Nah, tilawah pas ramadhan pun “diiming-imingi” kebaikan 1 kali dan dikali lipat 10 per 1 huruf. Kebayang ga berapa yang kita dapat kalau bisa khatam 1 al quran pas ramadhan?

orang yang hatinya keren dan amalnya mentereng mempunyai landasan aqidah,yakni keyakinan pada Allah. Gimana ceritanya bakal serius tilawah kalau ga yakin bahwa Allah akan ganjar pahala yang berlipat? Ya ga mas bro? mbak sis?

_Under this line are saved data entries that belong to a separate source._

/-- Admission of a RUNNING campaign between waves (R149). The QUEUED and DEFERRED members are examined in their order: one that
fails a test is DEFERRED with the first reason, one whose oven has the target firmware is DONE with ALREADY_CURRENT, and an
eligible one joins the wave while fewer than W before it have joined and is else QUEUED without a reason; any other member is
left. So the smaller of W and the number of eligible members join, those of the lowest slots; a member that joined owes
UPDATE_BEGIN with its counts at 0. The wave phase becomes FORMING exactly when one joined, and the finishing test follows (R163).
The last clause gives the tests in their order.

It is made in the LIVE phase: none before GO_LIVE is the model's reading (log 8). That the failure reason of an earlier attempt
stays on a member examined is the model's choice (log 45). -/
def Obligations.AdmissionFillsOneWave : Prop :=
  (∀ (e : Env) (r : Recs), (e.phase = .live → r.admission e = r.admissionCore) ∧ (e.phase = .restore → r.admission e = r))
  ∧ (∀ (r : Recs) (c : Campaign), r.campaign = some c → c.state = .running → c.phase = .none → (∀ m ∈ c.members, m.wave = false) →
    let waits (m : Member) : Prop := m.state = .queued ∨ m.state = .deferred
    let fits (m : Member) : Bool :=
      (decide (m.state = .queued) || decide (m.state = .deferred)) && decide (r.verdict c m.slot = .eligible)
    let joined (m : Member) : Member :=
      { m with state := .queued, defer := none, wave := true, beginTurns := 0, repairs := 0, gaps := [], complete := false
               owed := some .begin, timer := none, onLine := false, waits := false }
    let t := r.admissionCore
    ∃ c' : Campaign, t.campaign = some c' ∧ c'.members.length = c.members.length
      ∧ (∀ (n : Nat) (m m' : Member), c.members[n]? = some m → c'.members[n]? = some m' →
        let before := (c.members.take n).countP fits
        m'.slot = m.slot
        ∧ (¬waits m → m' = m)
        ∧ (waits m →
          (∀ d, r.verdict c m.slot = .defer d → m' = { m with state := .deferred, defer := some d })
          ∧ (r.verdict c m.slot = .already → m' = { m with state := .done, defer := some .alreadyCurrent })
          ∧ (r.verdict c m.slot = .eligible →
              m' = if before < c.waveSize then joined m else { m with state := .queued, defer := none })))
      ∧ (c'.members.countP fun m => m.wave) = min c.waveSize (c.members.countP fits)
      ∧ (c.members.Pairwise (fun m n => m.slot < n.slot) → ∀ m n : Member, m ∈ c'.members → m.wave = true → n ∈ c.members →
          fits n = true → n.slot < m.slot → ∃ n' ∈ c'.members, n'.slot = n.slot ∧ n'.wave = true)
      ∧ (c'.phase = .forming ↔ ∃ m ∈ c'.members, m.wave = true) ∧ (c'.phase = .forming ∨ c'.phase = .none)
      ∧ c'.state = (if (c'.members.all fun m => decide (m.state = .done) || decide (m.state = .failed)) = true then .finished
          else .running)
      ∧ c' = { c with members := c'.members, phase := c'.phase, state := c'.state }
      ∧ t = { r with campaign := some c', persist := t.persist, latched := t.latched }
      ∧ ((∃ m ∈ c.members, waits m ∧ r.verdict c m.slot = .already) ∨ c'.state = .finished → t = t.latch .campaign))
  ∧ (∀ (r : Recs) (c : Campaign) (i : Fin 24) (o : Oven), r.oven i = some o →
    r.verdict c i =
      if o.model ≠ c.model then .defer .model
      else if o.firmware = c.firmware then .already
      else if o.lifecycle ≠ .inService then .defer .notInService
      else if o.unreachable = true then .defer .unreachable
      else if r.strength i = .hard then .defer .held
      else if r.standing i = some .degraded ∨ r.standing i = some .stop then .defer .ticket
      else .eligible)

/-- The activation check (R158, R159). In the LIVE phase the lowest slot that meets the conditions of R158 is activated, and so is
the lowest of each zone where no grant ends in the run; only a member that met them, with no lower one of its zone that did, is
activated. It becomes ACTIVATING, owes UPDATE_ACTIVATE, has 600,000 ms on its timer, and its oven has the UPDATE reason and no
grant, with a revocation owed if its telegram was SENT. A zone that had at most one ACTIVATING oven keeps at most one, and where
no member meets the conditions nothing changes. A READY oven with a grant counts as R158 says, less one (log 25). In the RESTORE
phase no check is made (log 8). The check for one zone, as a retirement makes it (R163), activates in the LIVE phase the lowest slot
of that zone that meets the conditions, and no other.

Every step keeps the campaign within R143, R144 and R152: gap lists strictly ascending, of at most 32 indices, all chunks of the
image; at most 4 indices wanted or in the window, none twice. -/
def Obligations.ActivationKeepsOneOvenPerZone : Prop :=
  (∀ (e : Env) (r : Recs),
    let t := r.activationCheck e
    let meets (i : Fin 24) : Prop := r.mayActivate e i = true
    let new (i : Fin 24) : Prop := t.activating i = true ∧ r.activating i = false
    (∀ (i : Fin 24) (c : Campaign) (m : Member) (o : Oven), r.campaign = some c → r.member i = some m → r.oven i = some o →
      (meets i ↔ c.state = .running ∧ m.state = .ready ∧ m.waits = false ∧ e.profile.activate = true
        ∧ o.lifecycle = .inService ∧ o.unreachable = false ∧ o.activity = .idle ∧ r.strength i = .none
        ∧ r.standing i ≠ some .degraded ∧ r.standing i ≠ some .stop
        ∧ (∀ (j : Fin 24) (p : Oven), j ≠ i → r.oven j = some p → p.zone = o.zone → r.activating j = false)
        ∧ (e.mode = .closed ∨ e.reserves[o.zone] ≤ r.readyCount o.zone - 1)))
    ∧ (∀ i : Fin 24, meets i → ∃ m : Member, r.member i = some m ∧ m.state = .ready)
    ∧ (∀ i : Fin 24, r.activating i = true → t.activating i = true)
    ∧ (∀ (i : Fin 24) (m : Member) (o : Oven), new i → r.member i = some m → r.oven i = some o →
        meets i ∧ (∀ (j : Fin 24) (p : Oven), j < i → r.oven j = some p → p.zone = o.zone → ¬meets j)
        ∧ t.member i = some { m with
            state := .activating, owed := some .activate, timer := some 600000, onLine := false }
        ∧ t.persist.get .campaign = true
        ∧ ∃ o' : Oven, t.oven i = some o' ∧ o'.updateHold = true ∧ t.strength i ≠ .none ∧ t.oblIs i .granted = false
          ∧ (r.oblIs i .granted = true → o'.grantTelegram = .none ∧ (o.grantTelegram = .sent → o'.revokeOwed = true)))
    ∧ (∀ i : Fin 24, new i → ∃ (m : Member) (o : Oven), r.member i = some m ∧ r.oven i = some o)
    ∧ (∀ (i : Fin 24) (o : Oven), e.phase = .live → meets i → r.oven i = some o →
        ((∀ j : Fin 24, j < i → ¬meets j) → new i)
        ∧ ((∀ (j : Fin 24) (p : Oven), j < i → r.oven j = some p → p.zone = o.zone → ¬meets j) →
            (e.mode = .closed ∨ ∀ j : Fin 24, r.memberIs j .ready = true → r.oblIs j .granted = false) → new i))
    ∧ ((∀ z : Fin 4, (r.activatingIn z).length ≤ 1) → ∀ z : Fin 4, (t.activatingIn z).length ≤ 1)
    ∧ ((∀ i : Fin 24, ¬meets i) → t = r) ∧ (e.phase = .restore → t = r) ∧ (e.profile.activate = false → t = r)
    ∧ (∀ (z : Fin 4) (i : Fin 24) (o : Oven), r.oven i = some o →
        ((r.activationCheckIn e z).activating i = true ∧ r.activating i = false
          ↔ e.phase = .live ∧ o.zone = z ∧ meets i
            ∧ ∀ (j : Fin 24) (p : Oven), j < i → r.oven j = some p → p.zone = z → ¬meets j)))
  ∧ ∀ s t : State, s.site.recs.campaignInForm → step s = .next t → t.site.recs.campaignInForm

hm, kata Mario teguh “Kegagalan itu bukan soal memulai tapi soal konsistensi” So, how to be consistent? Ilmu (hati) yang keren diaplikasikan dengan amal kerja nyata.

nah, untuk menjadi seseoang yang mempunya konsistensi yang keren dibutuhkan 1 kata: manajemen. Manjermen adala mengatur dan merekonstruksi. Mengatur apa yang sudah ada. Jika apa yang sudah ada itu tak bisa diatur dan tidak lagi bisa dikondisiskan maka atur ulang apa yang sudah ada itu alias di rekonstruksi.

sekrang mari kita cek skala prioritas kita 1-10, sudah sampai mana (awak senyum-senyum sendiri memikirkan skor awak 😛)

kalau masih sering mengeluh dan mengkambinghitamkan si situasi “Ah, lagi malas. Ah saya kan orangnya lemah, saya punya penyakit ini dan itu makanya lammaa.” atas nama pembenaran kemalasa dan keleletan maka itu namanya kufur nikmat karena nyalahin Allah. Nah tu… (wajah awak serius :|)

catatan catatan saja tidak akan bisa menggerak kan hati, yang bisa menggtakkan hati adalah cinta

Cinta pada Allah membuat kita betah berlama-lama tilawah
Cinta pada kesabaran membiat kita bisa sabar
Cinta pada kebersihan membuat kita bisa bersih
Cinta pada kerapian membuat kita bisa rapi
Cinta pada ilmu membuat kita semangat mencari judul skripsi 😛 (judul skripsi awak ditolak pembimbin dan disuruh cari ulang judul baru. FYI udah lebih 3 judul yang awak ajukan dan itu ditolak. Mungkin karena awak kurang cinta. maka tambahlah cintamu wahai Nurul 🙂)
cinta pada Jihad membuat kita bisa sisihkan uang jajan yang banyak untuk sedekah yang banyak juga
Cinta pada Firdaus membuat kita semangat beramal untuk masuk surga yang paling keren ini. Yosh!!!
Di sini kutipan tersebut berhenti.